| ACTIVITY |
Find the lines in the records that carry the word "time". Copy each one.

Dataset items

-- ==== Sys2Proof/Machine/Entries.lean ====
section
/-! DEFINITION. The dictionary of the Elvoz: every entry of the manual's dictionary tables, with its type, access code,
default, apply point, limits and admission mark (R28 to R35, R423). Written from the tables of chapters 1 to 18. -/

namespace Sys2Proof.Machine

/-- Device entries, part 0. The PDO parameter entries from 0x1400 to 0x1A07 are those of CiA 1301: PRESUMED, log entry 219. -/
def devEntries0 : List Entry := [
  ⟨0x1000, 1, 0x0, 1, .u32, .const, 0xe160000, .imm, .any, false⟩,
  ⟨0x1001, 1, 0x0, 1, .u8, .ro, 0x0, .imm, .any, false⟩,
  ⟨0x1008, 1, 0x0, 1, .str, .const, 0x0, .imm, .any, false⟩,
  ⟨0x1009, 1, 0x0, 1, .str, .const, 0x0, .imm, .any, false⟩,
  ⟨0x100a, 1, 0x0, 1, .str, .ro, 0x0, .imm, .any, false⟩,
  ⟨0x1011, 1, 0x0, 1, .u8, .const, 0x1, .imm, .any, false⟩,
  ⟨0x1011, 1, 0x1, 1, .u32, .wo, 0x0, .imm, .any, false⟩,
  ⟨0x1017, 1, 0x0, 1, .u16, .rwp, 0x64, .imm, .any, false⟩,
  ⟨0x1018, 1, 0x0, 1, .u8, .const, 0x4, .imm, .any, false⟩,
  ⟨0x1018, 1, 0x1, 1, .u32, .const, 0xa48, .imm, .any, false⟩,
  ⟨0x1018, 1, 0x2, 1, .u32, .const, 0xe016, .imm, .any, false⟩,
  ⟨0x1018, 1, 0x3, 1, .u32, .const, 0x0, .imm, .any, false⟩,
  ⟨0x1018, 1, 0x4, 1, .u32, .const, 0x0, .imm, .any, false⟩,
  ⟨0x1400, 8, 0x0, 1, .u8, .const, 0x2, .imm, .any, false⟩,
  ⟨0x1400, 8, 0x1, 1, .u32, .rwp, 0x80000000, .imm, .any, false⟩,
  ⟨0x1400, 8, 0x2, 1, .u8, .rwp, 0xfe, .imm, .any, false⟩,
  ⟨0x1600, 8, 0x0, 1, .u8, .rwp, 0x0, .imm, .range 0 64, false⟩,
  ⟨0x1600, 8, 0x1, 64, .u32, .rwp, 0x0, .imm, .any, false⟩,
  ⟨0x1800, 8, 0x0, 1, .u8, .const, 0x5, .imm, .any, false⟩,
  ⟨0x1800, 8, 0x1, 1, .u32, .rwp, 0x80000000, .imm, .any, false⟩,
  ⟨0x1800, 8, 0x2, 1, .u8, .rwp, 0xfe, .imm, .any, false⟩,
  ⟨0x1800, 8, 0x3, 1, .u16, .rwp, 0x0, .imm, .any, false⟩,
  ⟨0x1800, 8, 0x5, 1, .u16, .rwp, 0x0, .imm, .any, false⟩,
  ⟨0x1a00, 8, 0x0, 1, .u8, .rwp, 0x0, .imm, .range 0 64, false⟩,
  ⟨0x1a00, 8, 0x1, 64, .u32, .rwp, 0x0, .imm, .any, false⟩,
  ⟨0x2011, 1, 0x0, 1, .u8, .const, 0xc, .imm, .any, false⟩,
  ⟨0x2011, 1, 0x1, 8, .u32, .ro, 0x1f7f01ff, .imm, .any, false⟩,
  ⟨0x2011, 1, 0x9, 1, .u8, .ro, 0x40, .imm, .any, false⟩,
  ⟨0x2011, 1, 0xa, 1, .u8, .ro, 0x30, .imm, .any, false⟩,
  ⟨0x2011, 1, 0xb, 1, .u8, .ro, 0x10, .imm, .any, false⟩,
  ⟨0x2011, 1, 0xc, 1, .u8, .ro, 0x10, .imm, .any, false⟩,
  ⟨0x2012, 1, 0x0, 1, .u8, .const, 6, .imm, .any, false⟩,
  ⟨0x2012, 1, 0x1, 1, .u16, .rwp, 0x100, .boot, .range 0 4096, false⟩,
  ⟨0x2012, 1, 0x2, 1, .u8, .rw, 0x50, .imm, .range 50 95, false⟩,
  ⟨0x2012, 1, 0x3, 1, .u16, .rw, 0x1f4, .imm, .range 50 10000, false⟩,
  ⟨0x2012, 1, 0x4, 1, .u32, .ro, 0, .imm, .any, false⟩,
  ⟨0x2012, 1, 0x5, 1, .u32, .ro, 0, .imm, .any, false⟩,
  ⟨0x2012, 1, 0x6, 1, .u8, .ro, 0, .imm, .any, false⟩,
  ⟨0x2050, 1, 0x0, 1, .u8, .const, 6, .imm, .any, false⟩,
  ⟨0x2050, 1, 0x1, 1, .u8, .rwp, 0x10, .boot, .range 1 127, false⟩]

/-- Device entries, part 1. -/
def devEntries1 : List Entry := [
  ⟨0x2050, 1, 0x2, 1, .u8, .rwp, 0x11, .boot, .range 1 127, false⟩,
  ⟨0x2050, 1, 0x3, 1, .u16, .rwp, 0x3e8, .boot, .codes [125, 250, 500, 1000], false⟩,
  ⟨0x2050, 1, 0x4, 1, .u16, .rwp, 0x1388, .boot, .codes [2000, 4000, 5000, 8000], false⟩,
  ⟨0x2050, 1, 0x5, 1, .u8, .rwp, 3, .boot, .mask 0x3, false⟩,
  ⟨0x2050, 1, 0x6, 1, .u16, .ro, 0, .imm, .any, false⟩,
  ⟨0x2051, 1, 0x0, 1, .u8, .const, 6, .imm, .any, false⟩,
  ⟨0x2051, 1, 0x1, 1, .u32, .rwp, 0xc0a81010, .boot, .any, false⟩,
  ⟨0x2051, 1, 0x2, 1, .u32, .rwp, 0xffffff00, .boot, .any, false⟩,
  ⟨0x2051, 1, 0x3, 1, .u32, .rwp, 0, .boot, .any, false⟩,
  ⟨0x2051, 1, 0x4, 1, .u16, .rwp, 0x1e0a, .boot, .any, false⟩,
  ⟨0x2051, 1, 0x5, 1, .u32, .rw, 0, .imm, .any, false⟩,
  ⟨0x2051, 1, 0x6, 1, .u16, .rw, 0x1e0b, .imm, .any, false⟩,
  ⟨0x2052, 1, 0x0, 1, .u8, .const, 0xa, .imm, .any, false⟩,
  ⟨0x2052, 1, 0x1, 5, .u8, .ro, 0, .imm, .any, false⟩,
  ⟨0x2052, 1, 0x6, 5, .u32, .ro, 0, .imm, .any, false⟩,
  ⟨0x2053, 1, 0x0, 1, .u8, .const, 5, .imm, .any, false⟩,
  ⟨0x2053, 1, 0x1, 1, .u32, .ro, 0, .imm, .any, false⟩,
  ⟨0x2053, 1, 0x2, 1, .u32, .ro, 0, .imm, .any, false⟩,
  ⟨0x2053, 1, 0x3, 1, .time, .ro, 0, .imm, .any, false⟩,
  ⟨0x2053, 1, 0x4, 1, .u32, .ro, 0, .imm, .any, false⟩,
  ⟨0x2053, 1, 0x5, 1, .u8, .wo, 0, .imm, .any, false⟩,
  ⟨0x2054, 1, 0x0, 1, .u8, .const, 3, .imm, .any, false⟩,
  ⟨0x2054, 1, 0x1, 1, .u32, .rw, 0, .imm, .mask 0xffffff, false⟩,
  ⟨0x2054, 1, 0x2, 1, .u64, .ro, 0, .imm, .any, false⟩,
  ⟨0x2054, 1, 0x3, 1, .u8, .ro, 1, .imm, .any, false⟩,
  ⟨0x2055, 1, 0x0, 1, .u8, .const, 2, .imm, .any, false⟩,
  ⟨0x2055, 1, 0x1, 1, .u32, .ro, 0, .imm, .any, false⟩,
  ⟨0x2055, 1, 0x2, 1, .time, .ro, 0, .imm, .any, false⟩,
  ⟨0x2056, 1, 0x0, 1, .u8, .const, 4, .imm, .any, false⟩,
  ⟨0x2056, 1, 0x1, 1, .u32, .ro, 0, .imm, .any, false⟩,
  ⟨0x2056, 1, 0x2, 1, .u32, .ro, 0, .imm, .any, false⟩,
  ⟨0x2056, 1, 0x3, 1, .u32, .ro, 0, .imm, .any, false⟩,
  ⟨0x2056, 1, 0x4, 1, .u8, .ro, 0xff, .imm, .any, false⟩,
  ⟨0x2057, 1, 0x0, 1, .u8, .const, 3, .imm, .any, false⟩,
  ⟨0x2057, 1, 0x1, 3, .u32, .rw, 0, .imm, .aperture, false⟩,
  ⟨0x2080, 1, 0x0, 1, .u8, .const, 4, .imm, .any, false⟩,
  ⟨0x2080, 1, 0x1, 1, .u64, .ro, 0, .imm, .any, false⟩,
  ⟨0x2080, 1, 0x2, 1, .u16, .ro, 0, .imm, .any, false⟩,
  ⟨0x2080, 1, 0x3, 1, .u16, .ro, 0, .imm, .any, false⟩,
  ⟨0x2080, 1, 0x4, 1, .u32, .ro, 0, .imm, .any, false⟩]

| ANSWER TO THIS TASK |
  ⟨0x2053, 1, 0x3, 1, .time, .ro, 0, .imm, .any, false⟩,
  ⟨0x2055, 1, 0x2, 1, .time, .ro, 0, .imm, .any, false⟩,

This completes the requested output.